Когда Марфа начинала раздумывать об алычевых грезах своего инструктора, она как-то невольно вспоминала совсем другого человека, Тихона Васильевича Угрюмова, с его «плантатэрой». Совершенно не похожие друг на друга люди, а ведь было в них что-то общее! У обоих была мечта; и эта мечта меньше относилась к ним самим, чем ко всему миру, ко всему человечеству... Вот это и называется: коммунисты.

Николай Бышко хотел, чтобы для всех советских людей лучшие сливы стали дешевы, «як тая бульба». Тихон Угрюмов мечтал о многих поколениях молодежи, которые могли бы дарить друг другу нежно благоуханные цветы, выращенные им... Комбат Смирнов, лицом похожий на злого татарского баскака из фильма «Александр Невский», но очень мягкий, душевный человек, намеревался, как только он закончит свои прямые дела с немцами, пойти на геологический факультет и там «заново переучиться», потому что «вся геология переменилась», а стране нужны будут горные инженеры.
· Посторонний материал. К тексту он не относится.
-- ==== Sys2Proof/Laws/Load.lean ====
section
/-! SUPPORT. The load: what its reads and checks answer, table by table, in the words of the statements. -/

namespace Sys2Proof.Machine

/-! ## Reads and checks -/

theorem loadReads_ok {s : State} {reads : List (Region × Nat × Nat)} (h : Readable s reads) :
    s.loadReads reads = .ok () := by
  unfold State.loadReads
  have hn : (reads.find? fun x => s.refuses x.2.1 x.2.2) = none := by
    rw [List.find?_eq_none]
    exact fun x hx => by simp [h x hx]
  rw [hn]
  split <;> rfl

/-- Where the board refuses a read of a table, the load stops for that table's region. -/
theorem loadReads_refused {s : State} {reads : List (Region × Nat × Nat)} {r : Region} (h : ¬ Readable s reads)
    (hr : ∀ x ∈ reads, x.1 = r) : s.loadReads reads = .error (.refused r) := by
  unfold Readable at h
  push Not at h
  obtain ⟨x, hx, hxr⟩ := h
  unfold State.loadReads
  have hne : s.refused.isEmpty = false := by
    unfold State.refuses at hxr
    cases hs : s.refused with
    | nil => simp [hs] at hxr
    | cons _ _ => rfl
  cases hf : reads.find? fun x => s.refuses x.2.1 x.2.2 with
  | none =>
    rw [List.find?_eq_none] at hf
    exact absurd (by simpa using hxr) (hf x hx)
  | some y => simp [hne, hr y (List.mem_of_find?_eq_some hf)]

/-- The region of each table's reads (R16). -/
theorem loadReads_regions (s : State) :
    (∀ x ∈ s.directoryReads, x.1 = .directory) ∧ (∀ x ∈ s.courseReads, x.1 = .course)
      ∧ (∀ x ∈ s.waveTableReads, x.1 = .wave) ∧ (∀ x ∈ s.screenReads, x.1 = .screen)
      ∧ (∀ x ∈ s.chipReads, x.1 = .chip) ∧ (∀ x ∈ s.pageReads, x.1 = .pageDirectory) := by
  refine ⟨?_, ?_, ?_, ?_, ?_, ?_⟩ <;> intro x hx <;>
    simp only [State.directoryReads, State.courseReads, State.waveTableReads, State.screenReads, State.chipReads,
      State.pageReads, List.mem_flatMap, List.mem_map] at hx <;> aesop

/-- A stage of a load that passes, and one that stops it. -/
theorem stage_ok {α β : Type} {x : Except LoadStop α} {a : α} {f : α → Except LoadStop β} (h : x = .ok a) :
    (x >>= f) = f a := by
  subst h
  rfl

theorem stage_stops {α β : Type} {x : Except LoadStop α} {e : LoadStop} {f : α → Except LoadStop β} (h : x = .error e) :
    (x >>= f) = .error e := by
  subst h
  rfl

theorem within_iff {lo hi x : Nat} : within lo hi x = true ↔ Between lo hi x := by simp [within, Between]

/-! ## The directory (R5) -/

theorem magicCheck_iff (s : State) :
    (s.directory 0 == Config.magic && s.directory 4 == Config.formatVersion) = true ↔ MagicRight s := by
  simp [MagicRight, State.directory, Config.magic, Config.formatVersion]

theorem disjointAll_iff (l : List (Nat × Nat)) :
    disjointAll l = true ↔ l.Pairwise fun x y => ¬ (0 < x.2 ∧ 0 < y.2 ∧ x.1 < y.1 + y.2 ∧ y.1 < x.1 + x.2) := by
  induction l with
  | nil => simp [disjointAll]
  | cons x rest ih =>
    simp only [disjointAll, Bool.and_eq_true, ih, List.pairwise_cons, Bool.not_eq_true', List.any_eq_false]
    refine and_congr_left fun _ => forall₂_congr fun y _ => ?_
    simp only [overlap, Bool.and_eq_true, decide_eq_true_eq, and_assoc]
И Маша Суслова, ординарец начштаба, собиралась вернуться в свой колхоз, чтобы растить там лен, чудесный голубой лен-долгунец, «такой ленок, Хрусталева, какой нашим бабкам и не снился!» А она сама, Марфа?..

Когда она начинала припоминать теперь свои собственные ребяческие грезы, у нее вдруг сразу жарко вспыхивали уши... Нет, ни она, ни Зайка Жендецкая, ни Ланэ Лю Фан-чи, ни некоторые другие из ее лучших подруг совсем как-то не думали о том, что им придется делать в жизни. Им просто в голову не приходило поразмыслить об этом.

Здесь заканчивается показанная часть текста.